- WORK TO COMPLETE
Figure out how many lines in the records below hold the string "hread". That number alone is the answer.

- AVAILABLE RECORDS
/-! ## Encoded words (R73) -/

theorem toNat_encodeFields (fmt : Format) {op : Nat} {f : RawFields} (ho : op < 32) (hf : f.inRange = true) :
    (encodeFields fmt op f).toNat = match fmt with
      | .rr => op + 32 * f.a + 256 * f.b
      | .ri => op + 32 * f.a + 256 * f.imm8
      | .r => op + 32 * f.a
      | .j => op + 32 * f.imm11
      | .z => op := by
  obtain ⟨ha, hb, hi8, hi11⟩ := (rawFields_inRange_iff f).mp hf
  cases fmt with
  | rr => exact toNat_encodeRR op f.a f.b ho ha hb
  | ri => exact toNat_encodeRI op f.a f.imm8 ho ha hi8
  | r => exact toNat_encodeR op f.a ho ha
  | j => exact toNat_encodeJ op f.imm11 ho hi11
  | z => exact toNat_encodeZ op ho

theorem toNat_fieldOpcode_encodeFields (fmt : Format) {op : Nat} {f : RawFields} (ho : op < 32) (hf : f.inRange = true) :
    (fieldOpcode (encodeFields fmt op f)).toNat = op := by
  rw [toNat_fieldOpcode, toNat_encodeFields fmt ho hf]
  cases fmt <;> dsimp only <;> omega

theorem wordFields_encodeFields (fmt : Format) {op : Nat} {f : RawFields} (ho : op < 32) (hf : f.inRange = true) :
    wordFields fmt (encodeFields fmt op f) = usedFields fmt f := by
  obtain ⟨ha, hb, hi8, hi11⟩ := (rawFields_inRange_iff f).mp hf
  cases fmt <;>
    simp only [wordFields, usedFields, toNat_fieldA, toNat_fieldB, toNat_fieldImm8, toNat_fieldImm11,
      toNat_encodeFields _ ho hf, RawFields.mk.injEq, and_true, true_and] <;>
    omega

/-- Encoding the opcode and the fields read from a word gives the word without its ignored bits. -/
theorem encodeFields_wordFields (fmt : Format) (w : Word) :
    encodeFields fmt (fieldOpcode w).toNat (wordFields fmt w) = clearIgnored fmt w := by
  apply BitVec.eq_of_toNat_eq
  rw [toNat_encodeFields fmt (fieldOpcode w).isLt (wordFields_inRange fmt w), toNat_clearIgnored]
  cases fmt <;>
    simp only [wordFields, usedFields, toNat_fieldOpcode, toNat_fieldA, toNat_fieldB, toNat_fieldImm8, toNat_fieldImm11] <;>
    omega

theorem fieldOpcode_encode (o : OpNum) (i : Instr) : fieldOpcode (encode o i) = o.num i.op :=
  BitVec.eq_of_toNat_eq (toNat_fieldOpcode_encodeFields _ (o.num i.op).isLt (instr_wellFormed i))

/-- Whatever the number in the opcode bits, an instruction's fields read back as the instruction. -/
theorem instrOf_encodeFields (i : Instr) {op : Nat} (ho : op < 32) :
    instrOf i.op (encodeFields i.op.format op i.fields) = i := by
  apply instrOf_eq_of_wordFields
  rw [wordFields_encodeFields _ ho (instr_wellFormed i), usedFields_fields]

theorem decode_encode {o : OpNum} (h : o.injective = true) (i : Instr) : decode o (encode o i) = .ok i := by
  rw [decode_of_opcode h (fieldOpcode_encode o i), encode, instrOf_encodeFields i (o.num i.op).isLt]

/-! ## Decoded words (R72, R75) -/

theorem decode_eq_ok_iff {o : OpNum} (h : o.injective = true) {w : Word} {i : Instr} :
    decode o w = .ok i ↔ fieldOpcode w = o.num i.op ∧ i = instrOf i.op w := by
  constructor
  · intro hdec
    obtain ⟨k, hk, hok⟩ | ⟨-, herr⟩ := decode_cases o w
    · cases hok.symm.trans hdec
      rw [instrOf_op]
      exact ⟨hk.symm, rfl⟩
    · cases herr.symm.trans hdec
  · rintro ⟨hop, hi⟩
    rw [decode_of_opcode h hop, ← hi]

theorem encode_of_decode {o : OpNum} (h : o.injective = true) {w : Word} {i : Instr} (hdec : decode o w = .ok i) :
    encode o i = clearIgnored i.op.format w := by
  obtain ⟨hop, hi⟩ := (decode_eq_ok_iff h).mp hdec
  have hfields : i.fields = wordFields i.op.format w := by
    rw [← instrOf_fields, ← hi]
  rw [encode, ← hop, hfields, encodeFields_wordFields]

theorem encode_injective {o : OpNum} (h : o.injective = true) {i j : Instr} (e : encode o i = encode o j) : i = j :=
  Except.ok.inj ((decode_encode h i).symm.trans (e ▸ decode_encode h j))

theorem fieldOpcode_clearIgnored (fmt : Format) (w : Word) : fieldOpcode (clearIgnored fmt w) = fieldOpcode w := by
  apply BitVec.eq_of_toNat_eq
  rw [toNat_fieldOpcode, toNat_fieldOpcode, toNat_clearIgnored]
  cases fmt <;> dsimp only <;> omega

/-- The words decode alike because they have the same opcode and the same canonical encoding. -/
theorem decode_of_clearIgnored_eq {o : OpNum} (h : o.injective = true) {w v : Word} {i : Instr} (hdec : decode o w = .ok i)
    (hv : clearIgnored i.op.format v = clearIgnored i.op.format w) : decode o v = .ok i := by
  have hop : fieldOpcode v = o.num i.op := by
    rw [← fieldOpcode_clearIgnored i.op.format v, hv, fieldOpcode_clearIgnored, ((decode_eq_ok_iff h).mp hdec).1]
  have hdecv := decode_of_opcode h hop
  have hsame : encode o (instrOf i.op v) = encode o i := by
    rw [encode_of_decode h hdecv, encode_of_decode h hdec, instrOf_op, hv]
  rw [hdecv, encode_injective h hsame]

/-- Settles O5: both ways go through the opcode and the fields a format reads. -/
theorem decodeAndEncodeAgree : Obligations.DecodeAndEncodeAgree :=
  fun _ h => ⟨decode_encode h, fun _ _ => encode_of_decode h⟩

/-- Settles O6: the second part is O5's, for the word an encoding is. -/
theorem ignoredBitsAreNotExamined : Obligations.IgnoredBitsAreNotExamined :=
  fun _ h => ⟨fun _ _ _ => decode_of_clearIgnored_eq h, fun i => (encode_of_decode h (decode_encode h i)).symm⟩

/-- Settles O9, word by word. -/
theorem sampleWordsDecode : Obligations.SampleWordsDecode := by
  refine ⟨?_, ?_, ?_, ?_, ?_, ?_, ?_, ?_, ?_, ?_, ?_, ?_⟩ <;> decide

end Sys2Proof.Laws
end

section
/-! Dispatch by the opcode field, and the opcodes no instruction has (30_encoding.md R82, R83). -/

namespace Sys2Proof.Machine

open Sys2Proof.Laws

/-- The mask of R82 keeps the opcode field. -/
theorem toNat_and_opcodeMask (w : Word) : (w &&& 0x001F#16).toNat = (fieldOpcode w).toNat :=
  (toNat_clearIgnored .z w).trans (toNat_fieldOpcode w).symm

theorem fieldOpcode_eq_iff_exists_decode {o : OpNum} (h : o.injective = true) (w : Word) (k : Op) :
    fieldOpcode w = o.num k ↔ ∃ i, decode o w = .ok i ∧ i.op = k := by
  constructor
  · intro hop
    exact ⟨instrOf k w, decode_of_opcode h hop, instrOf_op k w⟩
  · rintro ⟨i, hdec, rfl⟩
    exact ((decode_eq_ok_iff h).mp hdec).1

theorem step_of_decode {s : State} {w : Word} {i : Instr} (hrun : s.runState = .running) (hfetch : s.fetch = some w)
    (hdec : decode s.cfg.opnum w = .ok i) : step s = exec i s := by
  simp [step, hrun, hfetch, hdec]

theorem step_of_decode_error {s : State} {w : Word} {e : DecodeError} (hrun : s.runState = .running)
    (hfetch : s.fetch = some w) (hdec : decode s.cfg.opnum w = .error e) :
    step s = .next (s.Faulted .illegalInstruction w) := by
  simp only [step, hrun, hfetch, hdec]
  rfl

/-- Settles O7: the mask of R82 is the opcode field, and decoding is by that field alone. -/
theorem dispatchIsByOpcodeAlone : Obligations.DispatchIsByOpcodeAlone := by
  have hmask : ∀ (o : OpNum) (w : Word) (k : Op), (w &&& 0x001F#16).toNat = (o.num k).toNat ↔ fieldOpcode w = o.num k := by
    intro o w k
    rw [toNat_and_opcodeMask, BitVec.toNat_inj]
  constructor
  · intro o h w k
    rw [hmask, fieldOpcode_eq_iff_exists_decode h]
  · intro s w k h hrun hfetch hop
    obtain ⟨i, hdec, hi⟩ := (fieldOpcode_eq_iff_exists_decode h w k).mp ((hmask _ w k).mp hop)
    exact ⟨i, hi, step_of_decode hrun hfetch hdec⟩

theorem decode_eq_error_iff (o : OpNum) (w : Word) :
    decode o w = .error (.illegalInstruction w) ↔ ∀ k, o.num k ≠ fieldOpcode w := by
  obtain ⟨k, hk, hdec⟩ | ⟨hnone, hdec⟩ := decode_cases o w
  · simp only [hdec, reduceCtorEq, false_iff]
    exact fun h => h k hk
  · exact iff_of_true hdec hnone

/-- The default numbering uses up 0 to 26 (R81). -/
theorem dispatch_default_eq_none_iff (n : OpNumber) : dispatch OpNum.default n = none ↔ 27 ≤ n.toNat := by
  revert n
  decide

/-- Settles O8: decoding fails exactly when no instruction has the opcode, and the step then raises the fault. -/
theorem unassignedOpcodesAreIllegal : Obligations.UnassignedOpcodesAreIllegal := by
  constructor
  · intro s w hrun hfetch hnone
    exact step_of_decode_error hrun hfetch ((decode_eq_error_iff _ w).mpr hnone)
  · intro w
    rw [decode_eq_error_iff, ← dispatch_eq_none, dispatch_default_eq_none_iff, toNat_fieldOpcode]

end Sys2Proof.Machine
end

section
/-! Literals and register operands as texts (30_encoding.md R97 to R99). -/

namespace Sys2Proof.Machine

/-! ## Reading digits -/

theorem isDigit_iff (c : Char) : isDigit c = true ↔ 48 ≤ c.toNat ∧ c.toNat ≤ 57 := by
  simp [isDigit]

theorem parseDigits_append_of_stop {ds rest : List Char} (hds : ∀ c ∈ ds, isDigit c = true)
    (hrest : ∀ c ∈ rest.head?, isDigit c = false) (n : Nat) : parseDigits n (ds ++ rest) = parseDigits n ds := by
  induction ds generalizing n with
  | nil =>
    cases rest with
    | nil => rfl
    | cons c cs => exact parseDigits_stop (hrest c rfl) n cs
  | cons d ds ih =>
    obtain ⟨hd, hds⟩ := List.forall_mem_cons.mp hds
    rw [List.cons_append, parseDigits_digit hd, parseDigits_digit hd, ih hds]

theorem cast_parseDigits {ds : List Char} (hds : ∀ c ∈ ds, isDigit c = true) (n : Nat) :
    (parseDigits n ds : Int) = ds.foldl (fun (n : Int) c => 10 * n + ((c.toNat : Int) - 48)) n := by
  induction ds generalizing n with
  | nil => rfl
  | cons d ds ih =>
    obtain ⟨hd, hds⟩ := List.forall_mem_cons.mp hds
    have hstep : ((n * 10 + (d.toNat - 48) : Nat) : Int) = 10 * n + ((d.toNat : Int) - 48) := by
      have := (isDigit_iff d).mp hd
      omega
    rw [parseDigits_digit hd, ih hds, hstep, List.foldl_cons]

theorem parseNat_append_of_stop {ds rest : List Char} (hne : ds ≠ []) (hds : ∀ c ∈ ds, isDigit c = true)
    (hrest : ∀ c ∈ rest.head?, isDigit c = false) : parseNat (ds ++ rest) = some (parseDigits 0 ds) := by
  obtain ⟨d, ds, rfl⟩ := List.exists_cons_of_ne_nil hne
  have hread := parseDigits_append_of_stop hds hrest 0
  rw [List.cons_append] at hread ⊢
  rw [parseNat, if_pos (hds d List.mem_cons_self), hread]

theorem parseLit_append_of_stop {ds rest : List Char} (hne : ds ≠ []) (hds : ∀ c ∈ ds, isDigit c = true)
    (hrest : ∀ c ∈ rest.head?, isDigit c = false) : parseLit (ds ++ rest) = some (parseDigits 0 ds : Int) := by
  have hnat := parseNat_append_of_stop hne hds hrest
  obtain ⟨d, ds, rfl⟩ := List.exists_cons_of_ne_nil hne
  rw [List.cons_append] at hnat ⊢
  rw [parseLit_digit (hds d List.mem_cons_self), hnat, Option.map_some]

theorem parseLit_minus_append_of_stop {ds rest : List Char} (hne : ds ≠ []) (hds : ∀ c ∈ ds, isDigit c = true)
    (hrest : ∀ c ∈ rest.head?, isDigit c = false) :
    parseLit ('-' :: (ds ++ rest)) = some (-(parseDigits 0 ds : Int)) := by
  rw [parseLit_minus, parseNat_append_of_stop hne hds hrest, Option.map_some]

/-! ## Writing digits -/

theorem toNat_digitChar {n : Nat} (h : n < 10) : (Char.ofNat (48 + n)).toNat = 48 + n := by
  rw [Char.toNat_ofNat, if_pos (.inl (by omega))]

theorem isDigit_digitChar {n : Nat} (h : n < 10) : isDigit (Char.ofNat (48 + n)) = true := by
  rw [isDigit_iff, toNat_digitChar h]
  omega

theorem parseDigits_digitChar {d : Nat} (h : d < 10) (n : Nat) (cs : List Char) :
    parseDigits n (Char.ofNat (48 + d) :: cs) = parseDigits (n * 10 + d) cs := by
  rw [parseDigits_digit (isDigit_digitChar h), toNat_digitChar h, Nat.add_sub_cancel_left]

theorem isDigit_of_mem_decimalAux {k n : Nat} {acc : List Char} (hacc : ∀ c ∈ acc, isDigit c = true) :
    ∀ c ∈ decimalAux k n acc, isDigit c = true := by
  induction k generalizing n acc with
  | zero => exact hacc
  | succ k ih =>
    rw [decimalAux]
    split
    · next hlt => exact List.forall_mem_cons.mpr ⟨isDigit_digitChar hlt, hacc⟩
    · exact ih (List.forall_mem_cons.mpr ⟨isDigit_digitChar (Nat.mod_lt n (by decide)), hacc⟩)

theorem decimalAux_ne_nil {k n : Nat} {acc : List Char} (h : 0 < k ∨ acc ≠ []) : decimalAux k n acc ≠ [] := by
  induction k generalizing n acc with
  | zero => exact h.resolve_left (Nat.lt_irrefl 0)
  | succ k ih =>
    rw [decimalAux]
    split
    · exact List.cons_ne_nil _ _
    · exact ih (.inr (List.cons_ne_nil _ _))

/-- The digits written for `n` are read back as `n`, before whatever was written after them. -/
theorem parseDigits_decimalAux {k n : Nat} (h : n < 10 ^ k) (acc : List Char) :
    parseDigits 0 (decimalAux k n acc) = parseDigits n acc := by
  induction k generalizing n acc with
  | zero =>
    obtain rfl : n = 0 := by omega
    rfl
  | succ k ih =>
    rw [decimalAux]
    split
    · next hlt => rw [parseDigits_digitChar hlt, Nat.zero_mul, Nat.zero_add]
    · rw [ih (by omega), parseDigits_digitChar (Nat.mod_lt n (by decide)), Nat.div_add_mod']

theorem isDigit_of_mem_decimal (n : Nat) : ∀ c ∈ decimal n, isDigit c = true :=
  isDigit_of_mem_decimalAux (by simp)

theorem decimal_ne_nil (n : Nat) : decimal n ≠ [] :=
  decimalAux_ne_nil (.inl (by decide))

/-- A number in decimal, then any text that begins with no digit, reads as the number (R98). -/
theorem parseLit_decimal_append {n : Nat} {rest : List Char} (hn : n < 100000)
    (hrest : ∀ c ∈ rest.head?, isDigit c = false) : parseLit (decimal n ++ rest) = some (n : Int) := by
  rw [parseLit_append_of_stop (decimal_ne_nil n) (isDigit_of_mem_decimal n) hrest, decimal, parseDigits_decimalAux hn,
    parseDigits_nil]

theorem parseLit_decimal {n : Nat} (hn : n < 100000) : parseLit (decimal n) = some (n : Int) := by
  simpa using parseLit_decimal_append (rest := []) hn (by simp)

theorem parseReg_regText {n : Nat} (hn : n < 8) : parseReg (regText n) = some n := by
  have hchar := toNat_digitChar (n := n) (by omega)
  rw [regText, parseReg, if_pos ⟨rfl, by omega, by omega⟩, hchar, Nat.add_sub_cancel_left]

theorem litImm8_natCast {n : Nat} (hn : n < 256) : litImm8 n = n := by
  rw [litImm8]
  omega

theorem litImm11_natCast {n : Nat} (hn : n < 2048) : litImm11 n = n := by
  rw [litImm11]
  omega

end Sys2Proof.Machine
end

section
/-! How a line is split into mnemonic and operands (30_encoding.md R96, R100), and what the operands of each format give (R101). -/

namespace Sys2Proof.Machine

open Sys2Proof.Laws

/-! ## Texts without separators -/

/-- The texts a line is put together from: not empty, no white space, no comma. -/
def Solid (t : List Char) : Prop :=
  t ≠ [] ∧ ∀ c ∈ t, isBlank c = false ∧ c ≠ ','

- SOLVED PROBLEM
3